Odd Thomas Characters

Stormy Llewellyn

Stormy Llewellyn, a woman of unconventional views, believes that our passage through this world is intended to toughen us for the next life. She says that our honesty, integrity, courage, and determined resistance to evil are evaluated at the end of our days here, and that if we come up to muster, we will be conscripted into an army of souls engaged in some great mission in the next world. Those who fail the test simply fail to exist.

In short, Stormy sees this life as boot camp. She calls the next life “service.”

Stormy and I are more than friends. We believe that we are soul mates.

For one thing, we have a card from a carnival fortune-telling machine that promises YOU ARE DESTINED TO BE TOGETHER FOREVER. I begin my day by reading those seven words. Each night, I read them again, sometimes more than once.

We also have matching birthmarks.

Cards and birthmarks aside, I love her intensely. I would throw myself off a high cliff for her if she asked me to jump. I would, of course, need to understand the reasoning behind her request.

Fortunately for me, Stormy is not the kind of person to ask such a thing lightly. She expects nothing of others that she herself would not do. In treacherous currents, she is kept steady by a moral anchor the size of a ship.

She once brooded for an entire day about whether to keep fifty cents that she found in the change-return slot of a pay phone. At last she mailed it to the telephone company.

Bodachs

In addition to the lingering spirits of the dead, I see one other kind of supernatural entity. I call them bodachs.

They are ink-black, fluid in shape, with no more substance than shadows. Soundless, as big as an average man, they frequently slink like cats, low to the ground.

In the folklore of the British Isles, a bodach is a vile beast that slithers down chimneys at night and carries off children who misbehave. Rather like Inland Revenue agents.

What I see are neither bodachs nor tax collectors. They carry away neither misbehaving children nor adult miscreants. But I have seen them enter houses by chimneys–by keyholes, chinks in window frames, as protean as smoke–and I have no better name for them.

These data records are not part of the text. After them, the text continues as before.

/-- R224, R227, R228, R230, R232, R233, R235: a restart takes a lane back to ACQUIRE; a switch is latched, by a write or
by its event, and changes the profile in effect at the next boundary, which a forwarding lane's TX side follows or goes
quiet; a block moves the aligner of a lane that receives and is not yet ALIGNED, and shows the measured offset; it does
nothing on a lane that does not receive. Log entries 56, 57, 105. -/
def Obligations.ReceiverSwitches : Prop :=
  ∀ (s : State) (lane : Fin 16) (w : BusWrite) (b : RxBlock) (ppm : BitVec 16),
    let d := s.dev
    let n := lane.val
    let p := rxPage n
    let f := d.rd p F.RXL_FRAME_framing
    let line := d.lineBits n (d.blockOdd n b) (b.next != d.on p F.RXL_POL_invert) (d.rxPolarity n b.bits)
    let full := if f = 1 then 3 else if f = 2 then 64 else 32
    (accepted d p 0x410 w = true → (seen d p 0x410 w).cmd F.RXL_ADAPT_restart = 1 → 3 ≤ d.rxState n → d.rxState n ≤ 5 →
      ∃ e, Performs (.adaptRestart lane w) s e ∧ e.rxState n = 2 ∧ e.aligned n = false) ∧
    (accepted d p 0x418 w = true → (seen d p 0x418 w).cmd F.RXL_SWITCH_go = 1 →
      ∃ e, Performs (.profileSwitchGo lane w) s e ∧ e.rx n = { d.rx n with latched := true, toggle := true }) ∧
    (d.serving = true → d.mw.inbox.contains (.rxSwitch n) = true → d.on p F.RXL_SWITCH_en = true →
      ∃ e, Gives (.profileSwitchEvent lane) s e ∧ e.rx n = { d.rx n with latched := true, toggle := true } ∧ SameRegs [] d e ∧
        e.mw.inbox = d.mw.inbox.erase (.rxSwitch n)) ∧
    (d.serving = true → (d.rx n).latched = true → (d.rx n).burst = false →
      ∃ e, Gives (.switchApply lane) s e ∧ (e.rx n).latched = false ∧ (e.rx n).toggle = false ∧
        e.rxProf n = (if (d.rx n).toggle then !d.rxProf n else d.rxProf n) ∧
        (e.rx n).rate = d.rxPageRate n (e.rxProf n) ∧ (e.rx n).pam = d.rxPageFmt n (e.rxProf n) ∧
        (2 ≤ d.rxState n → d.rxState n ≤ 5 → e.rxState n = 2 ∧ e.aligned n = false) ∧
        (d.forwarding n = true → (e.tx (fwdTx n)).handoff.isSome = true ∨ (e.tx (fwdTx n)).quiet = true)) ∧
    (d.serving = true → 3 ≤ d.rxState n → d.rxState n ≤ 5 → b.bits.length = d.rxBlockBits n → d.alignOff n b.off = true →
      f ≠ 0 →
      (d.rd p F.RXL_STAT_align = 0 → blockMark f line = true →
        ∃ e, Gives (.rxBlock lane ⟨b, []⟩) s e ∧ e.rd p F.RXL_STAT_align = 1 ∧ (e.rx n).off = b.off ∧ (e.rx n).good = 0 ∧
          (b.ppm = some ppm → ppmOk ppm = true → e.rd p F.RXL_STAT_ppm = ppm.toNat)) ∧
      (d.rd p F.RXL_STAT_align = 1 → blockValid f line = false →
        ∃ e, Gives (.rxBlock lane ⟨b, []⟩) s e ∧ e.rd p F.RXL_STAT_align = 0 ∧
          (e.rx n).off = ((d.rx n).off + 1) % d.rxBlockBits n) ∧
      (d.rd p F.RXL_STAT_align = 1 → blockValid f line = true → blockMark f line = true →
        ∃ e, Gives (.rxBlock lane ⟨b, []⟩) s e ∧
          (if (d.rx n).good + 1 = full then e.aligned n = true
           else e.rd p F.RXL_STAT_align = 1 ∧ (e.rx n).good = (d.rx n).good + 1))) ∧
    (d.serving = true → d.rxState n < 3 ∨ d.rxState n = 6 → Gives (.rxBlock lane ⟨b, []⟩) s d)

Their infrequent appearance is always reason for alarm. These creatures seem to be spiritual vampires with knowledge of the future. They are drawn to places where violence or fiery catastrophe is destined to erupt, as if they feed on human suffering.

A single bodach signals impending violence that may be either near and probable or remote and less certain. If they appear in twos and threes, the danger is more immediate.

In my experience, when they appear in packs, the pending danger has become imminent peril, and the deaths of many people are days or hours away.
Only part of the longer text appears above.